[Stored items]
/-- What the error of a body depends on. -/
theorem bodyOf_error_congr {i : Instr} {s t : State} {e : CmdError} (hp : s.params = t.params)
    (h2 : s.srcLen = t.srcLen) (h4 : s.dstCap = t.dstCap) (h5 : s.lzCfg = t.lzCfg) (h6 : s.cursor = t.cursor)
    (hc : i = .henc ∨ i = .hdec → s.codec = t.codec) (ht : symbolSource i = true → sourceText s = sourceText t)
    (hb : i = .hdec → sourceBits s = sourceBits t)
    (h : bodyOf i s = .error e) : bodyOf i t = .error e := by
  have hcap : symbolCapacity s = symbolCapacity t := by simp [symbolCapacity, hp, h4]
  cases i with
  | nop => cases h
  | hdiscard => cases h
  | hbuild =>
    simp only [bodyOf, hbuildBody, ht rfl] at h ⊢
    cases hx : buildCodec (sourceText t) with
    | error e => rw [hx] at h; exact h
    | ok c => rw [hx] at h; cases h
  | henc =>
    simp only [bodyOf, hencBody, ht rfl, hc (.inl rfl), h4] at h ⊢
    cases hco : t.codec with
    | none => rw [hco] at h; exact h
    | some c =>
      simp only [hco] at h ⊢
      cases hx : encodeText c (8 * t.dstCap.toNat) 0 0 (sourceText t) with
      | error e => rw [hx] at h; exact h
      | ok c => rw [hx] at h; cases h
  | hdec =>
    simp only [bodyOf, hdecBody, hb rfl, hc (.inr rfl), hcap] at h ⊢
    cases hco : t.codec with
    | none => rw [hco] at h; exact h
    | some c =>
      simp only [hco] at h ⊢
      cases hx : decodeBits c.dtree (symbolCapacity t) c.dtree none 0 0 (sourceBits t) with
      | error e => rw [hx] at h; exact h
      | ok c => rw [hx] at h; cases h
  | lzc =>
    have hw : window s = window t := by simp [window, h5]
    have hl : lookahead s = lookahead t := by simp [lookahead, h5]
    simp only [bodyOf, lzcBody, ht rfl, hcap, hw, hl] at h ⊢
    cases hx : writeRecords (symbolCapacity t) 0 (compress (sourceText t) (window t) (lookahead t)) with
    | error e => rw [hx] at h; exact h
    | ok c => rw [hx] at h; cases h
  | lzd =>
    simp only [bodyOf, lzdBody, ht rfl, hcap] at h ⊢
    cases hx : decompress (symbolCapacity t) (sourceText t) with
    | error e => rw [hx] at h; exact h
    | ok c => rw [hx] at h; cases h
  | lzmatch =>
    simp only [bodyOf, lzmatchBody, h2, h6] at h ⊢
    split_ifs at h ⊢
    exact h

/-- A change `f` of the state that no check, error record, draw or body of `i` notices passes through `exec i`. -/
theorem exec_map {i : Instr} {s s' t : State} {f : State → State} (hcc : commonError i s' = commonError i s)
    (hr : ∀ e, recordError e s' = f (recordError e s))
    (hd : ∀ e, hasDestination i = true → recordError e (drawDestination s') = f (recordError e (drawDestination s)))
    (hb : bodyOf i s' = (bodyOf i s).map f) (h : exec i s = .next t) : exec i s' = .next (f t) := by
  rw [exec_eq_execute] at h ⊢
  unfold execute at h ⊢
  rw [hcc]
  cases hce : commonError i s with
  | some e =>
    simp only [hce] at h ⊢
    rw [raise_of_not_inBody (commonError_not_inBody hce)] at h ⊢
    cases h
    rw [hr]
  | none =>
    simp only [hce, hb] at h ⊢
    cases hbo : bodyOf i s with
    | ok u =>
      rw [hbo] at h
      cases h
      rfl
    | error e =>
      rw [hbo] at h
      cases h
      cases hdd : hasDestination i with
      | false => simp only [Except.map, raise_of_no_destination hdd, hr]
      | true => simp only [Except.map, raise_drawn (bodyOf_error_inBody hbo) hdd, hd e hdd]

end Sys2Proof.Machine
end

...

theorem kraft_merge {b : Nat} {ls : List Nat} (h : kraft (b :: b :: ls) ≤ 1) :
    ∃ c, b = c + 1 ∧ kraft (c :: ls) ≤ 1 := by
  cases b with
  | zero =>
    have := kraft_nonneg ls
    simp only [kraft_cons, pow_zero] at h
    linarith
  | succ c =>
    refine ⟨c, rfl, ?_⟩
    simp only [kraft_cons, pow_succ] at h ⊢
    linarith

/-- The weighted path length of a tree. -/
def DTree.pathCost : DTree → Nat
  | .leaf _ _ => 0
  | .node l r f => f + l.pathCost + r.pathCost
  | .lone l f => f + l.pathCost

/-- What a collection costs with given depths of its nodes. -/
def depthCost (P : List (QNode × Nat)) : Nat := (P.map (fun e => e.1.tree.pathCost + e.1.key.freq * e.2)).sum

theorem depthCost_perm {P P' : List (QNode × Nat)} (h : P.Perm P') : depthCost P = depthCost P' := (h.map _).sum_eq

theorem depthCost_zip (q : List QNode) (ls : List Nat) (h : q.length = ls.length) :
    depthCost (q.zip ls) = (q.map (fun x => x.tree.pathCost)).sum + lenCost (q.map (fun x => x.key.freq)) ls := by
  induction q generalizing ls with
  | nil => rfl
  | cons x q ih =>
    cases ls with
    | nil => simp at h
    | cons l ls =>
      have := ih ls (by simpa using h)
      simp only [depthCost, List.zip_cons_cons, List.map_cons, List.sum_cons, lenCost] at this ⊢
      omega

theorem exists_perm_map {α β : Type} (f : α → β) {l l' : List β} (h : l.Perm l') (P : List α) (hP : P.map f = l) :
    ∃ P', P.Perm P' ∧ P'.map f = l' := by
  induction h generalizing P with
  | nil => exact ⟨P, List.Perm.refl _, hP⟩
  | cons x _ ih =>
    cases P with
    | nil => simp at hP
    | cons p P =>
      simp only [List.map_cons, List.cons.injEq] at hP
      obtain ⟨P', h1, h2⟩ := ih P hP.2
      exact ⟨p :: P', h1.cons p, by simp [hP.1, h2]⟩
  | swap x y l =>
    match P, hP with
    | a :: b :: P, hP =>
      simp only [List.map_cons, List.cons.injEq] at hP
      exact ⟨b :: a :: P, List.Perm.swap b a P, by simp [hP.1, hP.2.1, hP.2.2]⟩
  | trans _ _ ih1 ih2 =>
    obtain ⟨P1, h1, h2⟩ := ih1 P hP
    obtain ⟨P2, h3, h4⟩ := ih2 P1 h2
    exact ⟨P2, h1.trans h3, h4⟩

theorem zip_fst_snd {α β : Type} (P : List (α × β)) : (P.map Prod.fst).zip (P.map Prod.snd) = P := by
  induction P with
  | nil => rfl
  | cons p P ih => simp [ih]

• WHAT YOU SHOULD DO
Using the records above, copy word for word the line with "depends on. -/", the line with "(h : bodyOf", and every line between them.

• REPLY
/-- What the error of a body depends on. -/
theorem bodyOf_error_congr {i : Instr} {s t : State} {e : CmdError} (hp : s.params = t.params)
    (h2 : s.srcLen = t.srcLen) (h4 : s.dstCap = t.dstCap) (h5 : s.lzCfg = t.lzCfg) (h6 : s.cursor = t.cursor)
    (hc : i = .henc ∨ i = .hdec → s.codec = t.codec) (ht : symbolSource i = true → sourceText s = sourceText t)
    (hb : i = .hdec → sourceBits s = sourceBits t)
    (h : bodyOf i s = .error e) : bodyOf i t = .error e := by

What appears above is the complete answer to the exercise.